**WHAT YOU WILL DO**:
Reproduce word for word the lines between those holding "wrreg (p : Packet)" and "regidxByte (v : Byte)", inclusive, and nothing else from the data below.
------------------------------------------------
-- ==== Sys2Proof/Syntax.lean ====
section
/-! DEFINITION. The instructions: the 23 rows of spec/opcode_table.json (four host commands, twelve internal
operations, seven wire bytes), and the encoded form of each (30_encoding.md). -/

namespace Sys2Proof

/-- `address_mode` (10_state.md R35): code 0 is 7-bit, code 1 is 10-bit. -/
inductive AddrMode where
  | seven
  | ten
  deriving DecidableEq, Repr

/-- What the block answers in the ninth cell of a byte it receives (40_bus_signalling.md R125). -/
inductive Ack where
  | ack
  | nack
  deriving DecidableEq, Repr

/-- The fields of a command packet but `OP` and the reserved bit (30_encoding.md R82, R83). Every field is latched,
used or not (R87). -/
structure Packet where
  /-- `AM`, W0[4] -/
  am : AddrMode
  /-- `RIW`, W0[7:5] -/
  riw : BitVec 3
  /-- `ADDR`, W0[17:8] -/
  addr : BitVec 10
  /-- `SKIP`, W0[18] -/
  skip : Bool
  /-- `LEN`, W0[31:20] -/
  len : BitVec 12
  /-- `CLK`, W1 -/
  clk : Word
  /-- `TMO`, W2 -/
  tmo : Word
  /-- `REGIDX`, W3 -/
  regidx : Word
  deriving DecidableEq, Repr

/-- One constructor per row of the opcode table. -/
inductive Instr where
  /-- INIT (43_transactions.md R172) -/
  | init (p : Packet)
  /-- WRREG (R176); with `RIW` = 0 the raw write (R182) -/
  | wrreg (p : Packet)
  /-- RDREG (R180); with `RIW` = 0 the raw read (R183) -/
  | rdreg (p : Packet)
  /-- SCAN (44_scanner.md R200) -/
  | scan (p : Packet)
  /-- GUARD_RELEASE_SCL (41_clock_stretch_guard.md R141) -/
  | guardReleaseScl
  /-- START (40_bus_signalling.md R121) -/
  | start
  /-- STOP (R122) -/
  | stop
  /-- WRITE_BIT(b) (R123) -/
  | writeBit (b : Bit)
  /-- READ_BIT (R124) -/
  | readBit
  /-- WRITE_ACK(k) (R125) -/
  | writeAck (k : Ack)
  /-- READ_ACK (R126) -/
  | readAck
  /-- WRITE_BYTE(v) (42_byte_and_framing.md R150) -/
  | writeByte (v : Byte)
  /-- READ_BYTE(k, i) (R152) -/
  | readByte (k : Ack) (i : BitVec 12)
  /-- SEND_ADDRESS(rw) (R153) -/
  | sendAddress (rw : Bit)
  /-- SEND_REGIDX (R156) -/
  | sendRegidx
  /-- PROBE (43_transactions.md R184) -/
  | probe
  /-- ADDR7, wire byte aaaaaaar (30_encoding.md R91) -/
  | addr7 (a : BitVec 7) (r : Bit)
  /-- ADDR10_HI, wire byte 11110aar (R92) -/
  | addr10Hi (a : BitVec 2) (r : Bit)
  /-- ADDR10_LO, wire byte aaaaaaaa (R92) -/
  | addr10Lo (a : Byte)
  /-- ADDR10_RE, wire byte 11110aa1 (R93) -/
  | addr10Re (a : BitVec 2)
  /-- REGIDX_BYTE, wire byte iiiiiiii (R94) -/
  | regidxByte (v : Byte)
  /-- DATA_BYTE, wire byte dddddddd (R95) -/
  | dataByte (v : Byte)
  /-- PROBE_ADDR, wire byte aaaaaaa0 (R184) -/
  | probeAddr (a : BitVec 7)
  deriving DecidableEq, Repr

/-- The host commands, the only instructions with an encoding a host can see (30_encoding.md R86, R102). -/
def Instr.isCommand : Instr → Bool
  | .init _ | .wrreg _ | .rdreg _ | .scan _ => true
  | .guardReleaseScl | .start | .stop | .writeBit _ | .readBit | .writeAck _ | .readAck | .writeByte _
  | .readByte _ _ | .sendAddress _ | .sendRegidx | .probe | .addr7 _ _ | .addr10Hi _ _ | .addr10Lo _
  | .addr10Re _ | .regidxByte _ | .dataByte _ | .probeAddr _ => false

/-- The place of a wire byte in its frame (30_encoding.md R96): nothing on the wire tells one pattern from another,
the place does. -/
inductive FramePlace where
  /-- the one byte of a 7-bit address phase (R91) -/
  | address7
  /-- first byte of a 10-bit address phase (R92) -/
  | address10First
  /-- second byte of a 10-bit address phase (R92) -/
  | address10Second
  /-- the byte after the repeated start in 10-bit mode (R93) -/
  | reAddress10
  /-- a register-index byte (R94) -/
  | registerIndex
  /-- a data byte (R95) -/
  | data
  /-- the address byte of a probe (R96) -/
  | probe
  deriving DecidableEq, Repr

/-- An encoded instruction, in the encoding space its table row belongs to. -/
inductive Code where
  /-- a command packet: W0 in bits 31:0 up to W3 in bits 127:96 (20_memory.md R78) -/
  | packet (p : BitVec 128)
  /-- an internal operation: its number (30_encoding.md R102) beside its operands, whose places in 16 bits are the
  model's own (DESIGN CHOICE, log 8) -/
  | internal (num : BitVec 4) (operand : BitVec 16)
  /-- a wire byte at its place in the frame; bit 7 is first on the wire (R66) -/
  | wire (place : FramePlace) (byte : Byte)
  deriving DecidableEq, Repr

end Sys2Proof
end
------------------------------------------------
**REPLY**:
  | wrreg (p : Packet)
  /-- RDREG (R180); with `RIW` = 0 the raw read (R183) -/
  | rdreg (p : Packet)
  /-- SCAN (44_scanner.md R200) -/
  | scan (p : Packet)
  /-- GUARD_RELEASE_SCL (41_clock_stretch_guard.md R141) -/
  | guardReleaseScl
  /-- START (40_bus_signalling.md R121) -/
  | start
  /-- STOP (R122) -/
  | stop
  /-- WRITE_BIT(b) (R123) -/
  | writeBit (b : Bit)
  /-- READ_BIT (R124) -/
  | readBit
  /-- WRITE_ACK(k) (R125) -/
  | writeAck (k : Ack)
  /-- READ_ACK (R126) -/
  | readAck
  /-- WRITE_BYTE(v) (42_byte_and_framing.md R150) -/
  | writeByte (v : Byte)
  /-- READ_BYTE(k, i) (R152) -/
  | readByte (k : Ack) (i : BitVec 12)
  /-- SEND_ADDRESS(rw) (R153) -/
  | sendAddress (rw : Bit)
  /-- SEND_REGIDX (R156) -/
  | sendRegidx
  /-- PROBE (43_transactions.md R184) -/
  | probe
  /-- ADDR7, wire byte aaaaaaar (30_encoding.md R91) -/
  | addr7 (a : BitVec 7) (r : Bit)
  /-- ADDR10_HI, wire byte 11110aar (R92) -/
  | addr10Hi (a : BitVec 2) (r : Bit)
  /-- ADDR10_LO, wire byte aaaaaaaa (R92) -/
  | addr10Lo (a : Byte)
  /-- ADDR10_RE, wire byte 11110aa1 (R93) -/
  | addr10Re (a : BitVec 2)
  /-- REGIDX_BYTE, wire byte iiiiiiii (R94) -/
  | regidxByte (v : Byte)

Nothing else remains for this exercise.